Required work: Please reproduce, exactly and in full, the lines running from the one that contains "entry 40). -/" to the end of the entries.

Dataset records:
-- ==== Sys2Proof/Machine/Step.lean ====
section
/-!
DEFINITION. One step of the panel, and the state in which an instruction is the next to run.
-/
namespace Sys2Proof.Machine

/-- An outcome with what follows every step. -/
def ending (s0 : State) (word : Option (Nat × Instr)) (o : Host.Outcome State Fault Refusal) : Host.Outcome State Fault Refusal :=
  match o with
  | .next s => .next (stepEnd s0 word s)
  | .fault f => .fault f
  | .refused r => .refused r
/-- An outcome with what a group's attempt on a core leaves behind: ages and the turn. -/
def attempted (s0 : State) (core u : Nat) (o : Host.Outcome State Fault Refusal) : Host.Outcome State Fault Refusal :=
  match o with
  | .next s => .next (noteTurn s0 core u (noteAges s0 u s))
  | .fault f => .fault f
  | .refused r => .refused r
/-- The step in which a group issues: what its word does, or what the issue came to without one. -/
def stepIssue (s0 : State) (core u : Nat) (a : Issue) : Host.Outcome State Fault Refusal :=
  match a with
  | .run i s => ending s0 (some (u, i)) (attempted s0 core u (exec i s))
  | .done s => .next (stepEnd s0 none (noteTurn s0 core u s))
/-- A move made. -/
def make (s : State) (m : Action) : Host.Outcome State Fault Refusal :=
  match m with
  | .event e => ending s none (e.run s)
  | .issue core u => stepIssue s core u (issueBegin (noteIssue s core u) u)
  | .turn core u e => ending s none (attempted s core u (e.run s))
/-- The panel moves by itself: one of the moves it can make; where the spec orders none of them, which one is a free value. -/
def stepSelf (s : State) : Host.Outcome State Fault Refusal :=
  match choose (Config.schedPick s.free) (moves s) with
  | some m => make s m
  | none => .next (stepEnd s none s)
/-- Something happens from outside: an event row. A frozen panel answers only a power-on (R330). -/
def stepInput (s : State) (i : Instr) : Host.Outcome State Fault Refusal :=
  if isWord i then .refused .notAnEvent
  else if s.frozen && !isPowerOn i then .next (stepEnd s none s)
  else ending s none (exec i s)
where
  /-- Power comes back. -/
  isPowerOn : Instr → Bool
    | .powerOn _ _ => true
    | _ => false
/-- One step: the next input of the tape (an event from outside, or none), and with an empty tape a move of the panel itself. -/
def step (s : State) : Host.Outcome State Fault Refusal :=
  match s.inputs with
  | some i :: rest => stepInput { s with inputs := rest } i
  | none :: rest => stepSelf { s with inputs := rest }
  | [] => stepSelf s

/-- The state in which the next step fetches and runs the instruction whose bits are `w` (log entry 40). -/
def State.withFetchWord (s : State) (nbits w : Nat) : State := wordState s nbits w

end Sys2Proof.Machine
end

Written answer:
/-- The state in which the next step fetches and runs the instruction whose bits are `w` (log entry 40). -/
def State.withFetchWord (s : State) (nbits w : Nat) : State := wordState s nbits w

end Sys2Proof.Machine
end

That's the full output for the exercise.